In the data below, find every line with the word "stall" and copy it.

---*---

/-- The Ethernet ports' commands complete: links, ingest, RDMA, rate control, egress, queue-pair errors and PTP. (15_host_and_memory_ports.md R399, R400, R401, R402, R403, R404) -/
def Obligations.NetworkCommandsComplete : Prop :=
  ∀ (o : Otp) (c : Chip) (q : List Instr),
    (∀ (eth : Fin 2) (c1 : Chip), (c1 = c.setEth eth.val fun x => { x with sent := [] }) → c1.im.ethEn eth.val = true → c1.islOpen (portIsland eth.val) = true → 15 ≤ c1.boot.step → Completes (.ethernetLinkChange eth true) ⟨o, c, q⟩ (c1.setEth eth.val fun x => { x with up := true })) ∧
    (∀ (eth : Fin 2) (c1 : Chip), (c1 = c.setEth eth.val fun x => { x with sent := [] }) → Completes (.ethernetLinkChange eth false) ⟨o, c, q⟩ (c1.ethDown eth.val)) ∧
    (∀ (eth : Fin 2) (qpn : BitVec 24) (e : List Byte) (imm : Option Word) (data : List Byte) (ecn : Bool) (c2 : Chip) (c1 : Chip), (c1 = c.setEth eth.val fun x => { x with sent := [] }) → c1.im.qpEntry eth.val qpn.toNat = some e → c1.ethLive eth.val = true → (c1.qp e).error = false → (c2 = (if ecn then c1.ethSend eth.val (.cnp qpn.toNat) else c1).setQp e fun x => { x with epsn := (x.epsn + max 1 (ceilDiv data.length (max 1 ((if ecn then c1.ethSend eth.val (.cnp qpn.toNat) else c1).im.ethPmtu eth.val)))) % 2 ^ 24 }) → Completes (.roceSendReceive eth qpn imm data ecn) ⟨o, c, q⟩ (c2.ingest eth.val (c1.qp e).epsn e (bit imm.isSome) ((imm.map (·.toNat)).getD 0) data fun c => (c, true))) ∧
    (∀ (eth : Fin 2) (qpn : BitVec 24) (e : List Byte) (imm : Word) (va : Dword) (rkey : Word) (data : List Byte) (ecn : Bool) (c2 : Chip) (c1 : Chip), (c1 = c.setEth eth.val fun x => { x with sent := [] }) → c1.im.qpEntry eth.val qpn.toNat = some e → c1.ethLive eth.val = true → (c1.qp e).error = false → (c2 = (if ecn then c1.ethSend eth.val (.cnp qpn.toNat) else c1).setQp e fun x => { x with epsn := (x.epsn + max 1 (ceilDiv data.length (max 1 ((if ecn then c1.ethSend eth.val (.cnp qpn.toNat) else c1).im.ethPmtu eth.val)))) % 2 ^ 24 }) → Completes (.roceWriteImmReceive eth qpn imm va rkey data ecn) ⟨o, c, q⟩ (c2.ingest eth.val (c1.qp e).epsn e 2 imm.toNat [] fun c => c.rdmaStore eth.val va.toNat rkey.toNat data)) ∧
    (∀ (eth : Fin 2) (qpn : BitVec 24) (e : List Byte) (va : Dword) (rkey : Word) (data : List Byte) (ecn : Bool) (c2 : Chip) (c1 : Chip), (c1 = c.setEth eth.val fun x => { x with sent := [] }) → c1.im.qpEntry eth.val qpn.toNat = some e → c1.ethLive eth.val = true → (c1.qp e).error = false → (c2 = (if ecn then c1.ethSend eth.val (.cnp qpn.toNat) else c1).setQp e fun x => { x with epsn := (x.epsn + max 1 (ceilDiv data.length (max 1 ((if ecn then c1.ethSend eth.val (.cnp qpn.toNat) else c1).im.ethPmtu eth.val)))) % 2 ^ 24 }) → c2.rdmaTarget eth.val va.toNat rkey.toNat data.length = none → Completes (.rdmaWriteReceive eth qpn va rkey data ecn) ⟨o, c, q⟩ (c2.ethSend eth.val (.access qpn.toNat))) ∧
    (∀ (eth : Fin 2) (qpn : BitVec 24) (e : List Byte) (va : Dword) (rkey : Word) (data : List Byte) (ecn : Bool) (c2 : Chip) (c1 : Chip), (c1 = c.setEth eth.val fun x => { x with sent := [] }) → c1.im.qpEntry eth.val qpn.toNat = some e → c1.ethLive eth.val = true → (c1.qp e).error = false → (c2 = (if ecn then c1.ethSend eth.val (.cnp qpn.toNat) else c1).setQp e fun x => { x with epsn := (x.epsn + max 1 (ceilDiv data.length (max 1 ((if ecn then c1.ethSend eth.val (.cnp qpn.toNat) else c1).im.ethPmtu eth.val)))) % 2 ^ 24 }) → c2.rdmaTarget eth.val va.toNat rkey.toNat data.length = some va.toNat → Completes (.rdmaWriteReceive eth qpn va rkey data ecn) ⟨o, c, q⟩ (c2.portWrite (2 + eth.val + 4 * qpn.toNat) va.toNat data)) ∧
    (∀ (eth : Fin 2) (qpn : BitVec 24) (e : List Byte) (va : Dword) (rkey : Word) (len : Nat) (obs : Fin 4) (line : Nat) (ecn : Bool) (c2 : Chip) (c1 : Chip), (c1 = c.setEth eth.val fun x => { x with sent := [] }) → c1.im.qpEntry eth.val qpn.toNat = some e → c1.ethLive eth.val = true → (c1.qp e).error = false → (c2 = (if ecn then c1.ethSend eth.val (.cnp qpn.toNat) else c1).setQp e fun x => { x with epsn := (x.epsn + max 1 (ceilDiv len (max 1 ((if ecn then c1.ethSend eth.val (.cnp qpn.toNat) else c1).im.ethPmtu eth.val)))) % 2 ^ 24 }) → rkey.toNat ≠ c2.im.ethKey eth.val → Completes (.rdmaReadRequest eth qpn va rkey len obs line ecn) ⟨o, c, q⟩ (c2.ethSend eth.val (.access qpn.toNat))) ∧
    (∀ (eth : Fin 2) (qpn : BitVec 24) (e : List Byte) (va : Dword) (rkey : Word) (len : Nat) (obs : Fin 4) (line : Nat) (ecn : Bool) (c2 : Chip) (c1 : Chip), (c1 = c.setEth eth.val fun x => { x with sent := [] }) → c1.im.qpEntry eth.val qpn.toNat = some e → c1.ethLive eth.val = true → (c1.qp e).error = false → (c2 = (if ecn then c1.ethSend eth.val (.cnp qpn.toNat) else c1).setQp e fun x => { x with epsn := (x.epsn + max 1 (ceilDiv len (max 1 ((if ecn then c1.ethSend eth.val (.cnp qpn.toNat) else c1).im.ethPmtu eth.val)))) % 2 ^ 24 }) → rkey.toNat = c2.im.ethKey eth.val → dbBase + 0x100000 ≤ va.toNat → va.toNat + len ≤ dbBase + 0x180000 → Completes (.rdmaReadRequest eth qpn va rkey len obs line ecn) ⟨o, c, q⟩ (c2.ethSend eth.val (.resp qpn.toNat (c2.ringTable o eth.val (va.toNat - (dbBase + 0x100000)) len)))) ∧
    (∀ (eth : Fin 2) (qpn : BitVec 24) (e : List Byte) (va : Dword) (rkey : Word) (len : Nat) (obs : Fin 4) (line : Nat) (ecn : Bool) (c2 : Chip) (d : List Byte × Bool) (c3 : Chip) (c1 : Chip), (c1 = c.setEth eth.val fun x => { x with sent := [] }) → c1.im.qpEntry eth.val qpn.toNat = some e → c1.ethLive eth.val = true → (c1.qp e).error = false → (c2 = (if ecn then c1.ethSend eth.val (.cnp qpn.toNat) else c1).setQp e fun x => { x with epsn := (x.epsn + max 1 (ceilDiv len (max 1 ((if ecn then c1.ethSend eth.val (.cnp qpn.toNat) else c1).im.ethPmtu eth.val)))) % 2 ^ 24 }) → rkey.toNat = c2.im.ethKey eth.val → va.toNat < 2 ^ 50 → c2.covered va.toNat len = true → c2.memOpen = true → c2.portRead va.toNat len obs.val line = (some (some d), c3) → Completes (.rdmaReadRequest eth qpn va rkey len obs line ecn) ⟨o, c, q⟩ (c3.ethSend eth.val (if d.2 then .access qpn.toNat else .resp qpn.toNat d.1))) ∧
    (∀ (eth : Fin 2) (qpn : BitVec 24) (e : List Byte) (c1 : Chip), (c1 = c.setEth eth.val fun x => { x with sent := [] }) → c1.im.qpEntry eth.val qpn.toNat = some e → c1.ethLive eth.val = true → Completes (.cnpReceive eth qpn) ⟨o, c, q⟩ ((if (c1.ports.qps.any fun x => x.port == eth.val && decide (x.rate < 2 ^ 20)) then c1 else c1.setEth eth.val fun x => { x with recovered := c1.elapsed }).setQp e fun x => { x with rate := x.rate / 2 })) ∧
    (∀ (eth : Fin 2) (c2 : Chip) (c1 : Chip), (c1 = c.setEth eth.val fun x => { x with sent := [] }) → ((c1.ports.qps.any fun x => x.port == eth.val && decide (x.rate < 2 ^ 20)) = true) → (c2 = (c1.passTo ((c1.eth eth.val).recovered + 55 * tUs)).setEth eth.val fun x => { x with recovered := (c1.passTo ((c1.eth eth.val).recovered + 55 * tUs)).elapsed }) → Completes (.cnpRateRecovery eth) ⟨o, c, q⟩ ((c2.im.qpEntries.filter fun e => qpPort e == eth.val).foldl (fun (c : Chip) e => if (c.qp e).rate = 2 ^ 20 then c else c.setQp e fun x => { x with rate := min (2 ^ 20) (x.rate + 2 ^ 16) }) c2)) ∧
    (∀ (eth : Fin 2) (qpn : BitVec 24) (e : List Byte) (i : RItem) (c2 : Chip) (c1 : Chip), (c1 = c.setEth eth.val fun x => { x with sent := [] }) → c1.im.qpEntry eth.val qpn.toNat = some e → c1.ethLive eth.val = true → (c1.qp e).error = false → (qpFlags e).testBit 1 = true → c1.memOpen = true → (c1.qp e).item = none → c1.takeItem (qpRing e) .network = some (i, c2) → Completes (.egressSend eth qpn) ⟨o, c, q⟩ ((c2.setQp e fun x => { x with item := some (i.seq, true) }).ethSend eth.val (.send qpn.toNat (c2.egressBytes (qpRing e) i.seq)))) ∧
    (∀ (eth : Fin 2) (qpn : BitVec 24) (e : List Byte) (seq : Nat) (c1 : Chip), (c1 = c.setEth eth.val fun x => { x with sent := [] }) → c1.im.qpEntry eth.val qpn.toNat = some e → c1.ethLive eth.val = true → (c1.qp e).error = false → (qpFlags e).testBit 1 = true → c1.memOpen = true → (c1.qp e).item = some (seq, false) → Completes (.egressSend eth qpn) ⟨o, c, q⟩ ((c1.setQp e fun x => { x with item := some (seq, true) }).ethSend eth.val (.send qpn.toNat (c1.egressBytes (qpRing e) seq)))) ∧
    (∀ (eth : Fin 2) (qpn : BitVec 24) (e : List Byte) (seq : Nat) (c1 : Chip), (c1 = c.setEth eth.val fun x => { x with sent := [] }) → c1.im.qpEntry eth.val qpn.toNat = some e → c1.ethLive eth.val = true → (c1.qp e).error = false → c1.memOpen = true → (c1.qp e).item = some (seq, true) → Completes (.egressAck eth qpn) ⟨o, c, q⟩ ((c1.setQp e fun x => { x with item := none, spsn := (x.spsn + max 1 (ceilDiv (c1.egressBytes (qpRing e) seq).length (max 1 (c1.im.ethPmtu eth.val)))) % 2 ^ 24 }).completeItem (qpRing e) seq 0 0)) ∧
    (∀ (eth : Fin 2) (qpn : BitVec 24) (e : List Byte) (c1 : Chip), (c1 = c.setEth eth.val fun x => { x with sent := [] }) → c1.im.qpEntry eth.val qpn.toNat = some e → Completes (.qpReset eth qpn) ⟨o, c, q⟩ (c1.setQp e fun x => { freshQp e with item := x.stall.item })) ∧
    (∀ (eth : Fin 2) (qpn : BitVec 24) (e : List Byte) (c1 : Chip), (c1 = c.setEth eth.val fun x => { x with sent := [] }) → c1.im.qpEntry eth.val qpn.toNat = some e → c1.im.ethEn eth.val = true → (c1.qp e).error = false → Completes (.queuePairError eth qpn) ⟨o, c, q⟩ ((c1.setQp e fun x => { x.stall with error := true }).bump (rPORT_ETH_QPERR + 0x40 * eth.val))) ∧
    (∀ (eth : Fin 2) (c1 : Chip), (c1 = c.setEth eth.val fun x => { x with sent := [] }) → c1.ethLive eth.val = true → Completes (.ptpEventMessage eth) ⟨o, c, q⟩ (c1.draw.2.setEth eth.val fun x => { x with ptpSeen := true, stamp := c.tt.counter + c1.draw.1 % 257 - 128 })) ∧
    (∀ (tai : Dword) (c1 : Chip), c.ohmaxRuns = true → ((c.eth 0).ptpSeen = true ∨ (c.eth 1).ptpSeen = true) → c1 = c.passTo (c.ports.wallAt + 125 * tMs) → Completes (.portWallPublish tai) ⟨o, c, q⟩ (c1.setPorts fun p => { p with wallAt := c1.elapsed, wall := (c1.now, tai.toNat), eth := p.eth.map fun x => if x.ptpSeen then { x with ptpLocked := true } else x }))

---*---

#### PROBLEM SOLUTION
    (∀ (eth : Fin 2) (qpn : BitVec 24) (e : List Byte) (c1 : Chip), (c1 = c.setEth eth.val fun x => { x with sent := [] }) → c1.im.qpEntry eth.val qpn.toNat = some e → Completes (.qpReset eth qpn) ⟨o, c, q⟩ (c1.setQp e fun x => { freshQp e with item := x.stall.item })) ∧
    (∀ (eth : Fin 2) (qpn : BitVec 24) (e : List Byte) (c1 : Chip), (c1 = c.setEth eth.val fun x => { x with sent := [] }) → c1.im.qpEntry eth.val qpn.toNat = some e → c1.im.ethEn eth.val = true → (c1.qp e).error = false → Completes (.queuePairError eth qpn) ⟨o, c, q⟩ ((c1.setQp e fun x => { x.stall with error := true }).bump (rPORT_ETH_QPERR + 0x40 * eth.val))) ∧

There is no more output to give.